··· The data

-- ==== Sys2Proof/Certificates/Slice0/Obligations.lean ====
section
/-!
DEFINITION. The statements about the BBI2C block that the provers settle. Each docstring names the rules of spec/ it
comes from.
-/

open Sys2Proof Sys2Proof.Machine

/-! ## Encoding (30_encoding.md) -/

/-- Decode and encode agree (R71, R73 to R80): every command that has an encoding is what its word decodes to. -/
def Obligations.DecodeOfEncodeReturnsCommand : Prop :=
  ∀ i : Instr, i.wf = true → decode (encode i) = .ok i

/-- The other direction (R73): a word that decodes is the only word of its command, and the command has an encoding. -/
def Obligations.EncodeOfDecodeReturnsWord : Prop :=
  ∀ (w : Word) (i : Instr), decode w = .ok i → i.wf = true ∧ encode i = w

/-- R73's last sentence: a word decodes to the one row of the opcode table that matches it, and a word that no row
matches is ILLEGAL. -/
def Obligations.DecodeAgreesWithOpcodeTable : Prop :=
  ∀ w : Word, tableRows w = match decode w with
    | .ok i => [i.mnemonic]
    | .error _ => []

/-- R83: the ILLEGAL words are OP = 000 and the words with a reserved bit set, and an ILLEGAL word written to an idle
block without a fault raises ILLEGAL_CMD, whether or not the host waits. -/
def Obligations.IllegalWordsAreTheReservedOnes : Prop :=
  (∀ w : Word, (∃ e, decode w = .error e) ↔
    (w.extractLsb' 13 3 = 0b000#3 ∨
      (w.extractLsb' 13 3 = 0b001#3 ∨ w.extractLsb' 13 3 = 0b010#3) ∧ w.extractLsb' 0 13 ≠ 0#13 ∨
      w.extractLsb' 13 3 = 0b100#3 ∧ (w.extractLsb' 12 1 = 1#1 ∨ w.extractLsb' 0 11 ≠ 0#11) ∨
      w.extractLsb' 13 3 = 0b101#3 ∧ w.extractLsb' 7 6 ≠ 0#6 ∨
      w.extractLsb' 13 3 = 0b110#3 ∧ (w.extractLsb' 0 9 ≠ 0#9 ∨
        w.extractLsb' 11 2 = 0b10#2 ∧ w.extractLsb' 9 1 = 1#1 ∨
        w.extractLsb' 11 2 = 0b11#2 ∧ w.extractLsb' 10 1 = 1#1))) ∧
  (∃ e, decode 0x0000#16 = .error e) ∧
  ∀ (s : State) (w : Word) (k : Nat) (rest : List HostEvent) (op : HostOp),
    (op = .write 0 w ∨ op = .post 0 w) → s.host = ⟨op, k⟩ :: rest → s.busy = false → s.fault = false →
    (∃ e, decode w = .error e) →
    step s = .next { s with host := rest, lastCmd := w, fault := true, err := .illegalCmd, seq := Seq.idle }

/-- The words of the commands (R74 to R80), as sums of their fields. -/
def Obligations.EncodingsAreTheWordsOfTheSpec : Prop :=
  encode .start = 0x2000#16 ∧ encode .stop = 0x4000#16 ∧
  (∀ (v : Byte) (n : Nat) (a w : Bool), 1 ≤ n → n ≤ 8 → encode (.send v n a w) =
    0x6000#16 ||| bitAt w 12 ||| bitAt a 11 ||| BitVec.ofNat 16 (n - 1) <<< 8 ||| v.zeroExtend 16) ∧
  (∀ a, encode (.rack a) = 0x8000#16 ||| bitAt a 11) ∧
  (∀ da : BitVec 7, encode (.store da) = 0xA000#16 ||| da.zeroExtend 16) ∧
  (∀ d, encode (.ldir .scl d) = 0xC000#16 ||| bitAt d.bit 9 ∧ encode (.ldir .sda d) = 0xC400#16 ||| bitAt d.bit 9) ∧
  (∀ v, encode (.lwr .scl v) = 0xC800#16 ||| bitAt v 9 ∧ encode (.lwr .sda v) = 0xCC00#16 ||| bitAt v 9) ∧
  encode (.lrd .scl) = 0xD000#16 ∧ encode (.lrd .sda) = 0xD400#16 ∧
  encode (.lmux .i2c) = 0xD800#16 ∧ encode (.lmux .gpio) = 0xDA00#16 ∧
  ∀ c : BitVec 12, encode (.waitu c) = 0xE000#16 ||| c.zeroExtend 16 ∧
    encode (.waitm c) = 0xF000#16 ||| c.zeroExtend 16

······

### Assigned task
Would you give the number of lines above that hold "idle"? Only the number is needed.

### Response to this task
2